Any thought that Vanderbilt’s generally-levelheaded head coach would take it easy on this group and describe his team’s 93-68 loss as merely a byproduct of the process or the inevitability of SEC road games went out the window within the first five seconds of his hit. Want sugarcoating? Don’t turn to this guy for it.

“Just kind of speaking from the heart, that was embarrassing,” Byington said in his postgame radio hit. “That's the first time this year that I felt like we didn't compete, and we weren't tough and we got on our heels right away. They’re an athletic team who plays great in this building, we know it, but at the same time, I got to do a better job with our guys, 'cause that wasn't who we are.”
In some ways, Byington is right. His group is surely better than one that should be trailing by 31 to Arkansas. It’s one that believed it was among the contenders for the SEC regular season title. Its Tuesday night performance didn’t indicate that.
The last week–which has included a three-game losing streak for this program–has indicated that it has some work to do in order to be considered a real SEC threat again. At the very least, it has a few issues that it’s got to fix in order to get itself back in that conversation. Vanderbilt has to find its way out of last in the SEC’s defensive efficiency metrics. It’s got to find some semblance of an answer on the glass.
Perhaps bigger than all, it’s got to find itself again. Byington appears to be all over that thought.
“That’s the type of performance where you want to make changes as a coach,” Byington said. “I didn't do a good job prepping them. We came into the game with the wrong mentality.”
Byington ripped his team for being “scared” around the basket, how passive it was in the first five minutes of the game, not knowing its reads, not being connected on offense and allowing Arkansas to get out in transition.
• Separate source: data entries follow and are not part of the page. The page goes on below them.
/-! `s.mapThreads p f` -/

@[simp] theorem mapThreads_pairs (s : State) (p : Thread → Bool) (f : Thread → Thread) : (s.mapThreads p f).pairs = s.pairs := rfl
@[simp] theorem mapThreads_comms (s : State) (p : Thread → Bool) (f : Thread → Thread) : (s.mapThreads p f).comms = s.comms := rfl
@[simp] theorem mapThreads_tasks (s : State) (p : Thread → Bool) (f : Thread → Thread) : (s.mapThreads p f).tasks = s.tasks := rfl
@[simp] theorem mapThreads_mem (s : State) (p : Thread → Bool) (f : Thread → Thread) : (s.mapThreads p f).mem = s.mem := rfl
@[simp] theorem mapThreads_poison (s : State) (p : Thread → Bool) (f : Thread → Thread) : (s.mapThreads p f).poison = s.poison := rfl
@[simp] theorem mapThreads_stale (s : State) (p : Thread → Bool) (f : Thread → Thread) : (s.mapThreads p f).stale = s.stale := rfl
@[simp] theorem mapThreads_tlb (s : State) (p : Thread → Bool) (f : Thread → Thread) : (s.mapThreads p f).tlb = s.tlb := rfl
@[simp] theorem mapThreads_regions (s : State) (p : Thread → Bool) (f : Thread → Thread) : (s.mapThreads p f).regions = s.regions := rfl
@[simp] theorem mapThreads_fractions (s : State) (p : Thread → Bool) (f : Thread → Thread) : (s.mapThreads p f).fractions = s.fractions := rfl
@[simp] theorem mapThreads_tokens (s : State) (p : Thread → Bool) (f : Thread → Thread) : (s.mapThreads p f).tokens = s.tokens := rfl
@[simp] theorem mapThreads_channelsOut (s : State) (p : Thread → Bool) (f : Thread → Thread) : (s.mapThreads p f).channelsOut = s.channelsOut := rfl
@[simp] theorem mapThreads_parts (s : State) (p : Thread → Bool) (f : Thread → Thread) : (s.mapThreads p f).parts = s.parts := rfl
@[simp] theorem mapThreads_queues (s : State) (p : Thread → Bool) (f : Thread → Thread) : (s.mapThreads p f).queues = s.queues := rfl
@[simp] theorem mapThreads_nextTask (s : State) (p : Thread → Bool) (f : Thread → Thread) : (s.mapThreads p f).nextTask = s.nextTask := rfl
@[simp] theorem mapThreads_activity (s : State) (p : Thread → Bool) (f : Thread → Thread) : (s.mapThreads p f).activity = s.activity := rfl
@[simp] theorem mapThreads_owed (s : State) (p : Thread → Bool) (f : Thread → Thread) : (s.mapThreads p f).owed = s.owed := rfl
@[simp] theorem mapThreads_owedNext (s : State) (p : Thread → Bool) (f : Thread → Thread) : (s.mapThreads p f).owedNext = s.owedNext := rfl
@[simp] theorem mapThreads_draining (s : State) (p : Thread → Bool) (f : Thread → Thread) : (s.mapThreads p f).draining = s.draining := rfl
@[simp] theorem mapThreads_turn (s : State) (p : Thread → Bool) (f : Thread → Thread) : (s.mapThreads p f).turn = s.turn := rfl
@[simp] theorem mapThreads_starts (s : State) (p : Thread → Bool) (f : Thread → Thread) : (s.mapThreads p f).starts = s.starts := rfl
@[simp] theorem mapThreads_preloaded (s : State) (p : Thread → Bool) (f : Thread → Thread) : (s.mapThreads p f).preloaded = s.preloaded := rfl
@[simp] theorem mapThreads_config (s : State) (p : Thread → Bool) (f : Thread → Thread) : (s.mapThreads p f).config = s.config := rfl
@[simp] theorem mapThreads_wallclock (s : State) (p : Thread → Bool) (f : Thread → Thread) : (s.mapThreads p f).wallclock = s.wallclock := rfl
@[simp] theorem mapThreads_cal (s : State) (p : Thread → Bool) (f : Thread → Thread) : (s.mapThreads p f).cal = s.cal := rfl
@[simp] theorem mapThreads_link (s : State) (p : Thread → Bool) (f : Thread → Thread) : (s.mapThreads p f).link = s.link := rfl
@[simp] theorem mapThreads_boot (s : State) (p : Thread → Bool) (f : Thread → Thread) : (s.mapThreads p f).boot = s.boot := rfl
@[simp] theorem mapThreads_reports (s : State) (p : Thread → Bool) (f : Thread → Thread) : (s.mapThreads p f).reports = s.reports := rfl
@[simp] theorem mapThreads_inputs (s : State) (p : Thread → Bool) (f : Thread → Thread) : (s.mapThreads p f).inputs = s.inputs := rfl
@[simp] theorem mapThreads_choices (s : State) (p : Thread → Bool) (f : Thread → Thread) : (s.mapThreads p f).choices = s.choices := rfl
@[simp] theorem mapThreads_pace (s : State) (p : Thread → Bool) (f : Thread → Thread) : (s.mapThreads p f).pace = s.pace := rfl
@[simp] theorem mapThreads_free (s : State) (p : Thread → Bool) (f : Thread → Thread) : (s.mapThreads p f).free = s.free := rfl

/-! `s.choose.2` -/

@[simp] theorem choose_th (s : State) : (s.choose.2).th = s.th := by
  unfold State.choose; split <;> rfl
@[simp] theorem choose_rest (s : State) : (s.choose.2).rest = s.rest := by
  unfold State.choose; split <;> rfl
@[simp] theorem choose_pairs (s : State) : (s.choose.2).pairs = s.pairs := by
  unfold State.choose; split <;> rfl
@[simp] theorem choose_comms (s : State) : (s.choose.2).comms = s.comms := by
  unfold State.choose; split <;> rfl
@[simp] theorem choose_tasks (s : State) : (s.choose.2).tasks = s.tasks := by
  unfold State.choose; split <;> rfl
@[simp] theorem choose_mem (s : State) : (s.choose.2).mem = s.mem := by
  unfold State.choose; split <;> rfl
@[simp] theorem choose_poison (s : State) : (s.choose.2).poison = s.poison := by
  unfold State.choose; split <;> rfl
@[simp] theorem choose_stale (s : State) : (s.choose.2).stale = s.stale := by
  unfold State.choose; split <;> rfl
@[simp] theorem choose_tlb (s : State) : (s.choose.2).tlb = s.tlb := by
  unfold State.choose; split <;> rfl
@[simp] theorem choose_regions (s : State) : (s.choose.2).regions = s.regions := by
  unfold State.choose; split <;> rfl
@[simp] theorem choose_fractions (s : State) : (s.choose.2).fractions = s.fractions := by
  unfold State.choose; split <;> rfl
@[simp] theorem choose_tokens (s : State) : (s.choose.2).tokens = s.tokens := by
  unfold State.choose; split <;> rfl
@[simp] theorem choose_channelsOut (s : State) : (s.choose.2).channelsOut = s.channelsOut := by
  unfold State.choose; split <;> rfl
@[simp] theorem choose_parts (s : State) : (s.choose.2).parts = s.parts := by
  unfold State.choose; split <;> rfl
@[simp] theorem choose_queues (s : State) : (s.choose.2).queues = s.queues := by
  unfold State.choose; split <;> rfl
@[simp] theorem choose_nextTask (s : State) : (s.choose.2).nextTask = s.nextTask := by
  unfold State.choose; split <;> rfl
@[simp] theorem choose_activity (s : State) : (s.choose.2).activity = s.activity := by
  unfold State.choose; split <;> rfl
@[simp] theorem choose_owed (s : State) : (s.choose.2).owed = s.owed := by
  unfold State.choose; split <;> rfl
@[simp] theorem choose_owedNext (s : State) : (s.choose.2).owedNext = s.owedNext := by
  unfold State.choose; split <;> rfl
@[simp] theorem choose_draining (s : State) : (s.choose.2).draining = s.draining := by
  unfold State.choose; split <;> rfl
@[simp] theorem choose_turn (s : State) : (s.choose.2).turn = s.turn := by
  unfold State.choose; split <;> rfl
@[simp] theorem choose_starts (s : State) : (s.choose.2).starts = s.starts := by
  unfold State.choose; split <;> rfl
@[simp] theorem choose_preloaded (s : State) : (s.choose.2).preloaded = s.preloaded := by
  unfold State.choose; split <;> rfl
@[simp] theorem choose_config (s : State) : (s.choose.2).config = s.config := by
  unfold State.choose; split <;> rfl
@[simp] theorem choose_wallclock (s : State) : (s.choose.2).wallclock = s.wallclock := by
  unfold State.choose; split <;> rfl
@[simp] theorem choose_cal (s : State) : (s.choose.2).cal = s.cal := by
  unfold State.choose; split <;> rfl
@[simp] theorem choose_link (s : State) : (s.choose.2).link = s.link := by
  unfold State.choose; split <;> rfl
@[simp] theorem choose_boot (s : State) : (s.choose.2).boot = s.boot := by
  unfold State.choose; split <;> rfl
@[simp] theorem choose_reports (s : State) : (s.choose.2).reports = s.reports := by
  unfold State.choose; split <;> rfl
@[simp] theorem choose_inputs (s : State) : (s.choose.2).inputs = s.inputs := by
  unfold State.choose; split <;> rfl
@[simp] theorem choose_pace (s : State) : (s.choose.2).pace = s.pace := by
  unfold State.choose; split <;> rfl
@[simp] theorem choose_free (s : State) : (s.choose.2).free = s.free := by
  unfold State.choose; split <;> rfl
Vanderbilt was outscored 50-22 in the paint, 21-8 on the fastbreak and was outshot 57.8%-to-37.9% from the field. That was a disaster, a nightmare and whatever you want to call it for Vanderbilt basketball. Vanderbilt was outclassed in just about every way on Tuesday night. One team on the floor looked like a second-weekend team while the other one didn’t.
Spoiler alert, Vanderbilt wasn’t the team that looked like a second-weekend team.
By the first media timeout, Vanderbilt guard Mike James was on the floor rolling around in pain, Vanderbilt was trailing 9-2–and could’ve been trailing by more had Arkansas made more open looks–and the contingent of Arkansas fans on hand was calling the Hogs. The scene was reminiscent of a superhero in the moments after it lost its powers. Byington appears to be sick of seeing that.
“That was a poor performance and we got to get back to work,” Byington said, “And put our finger on exactly the things that went wrong.”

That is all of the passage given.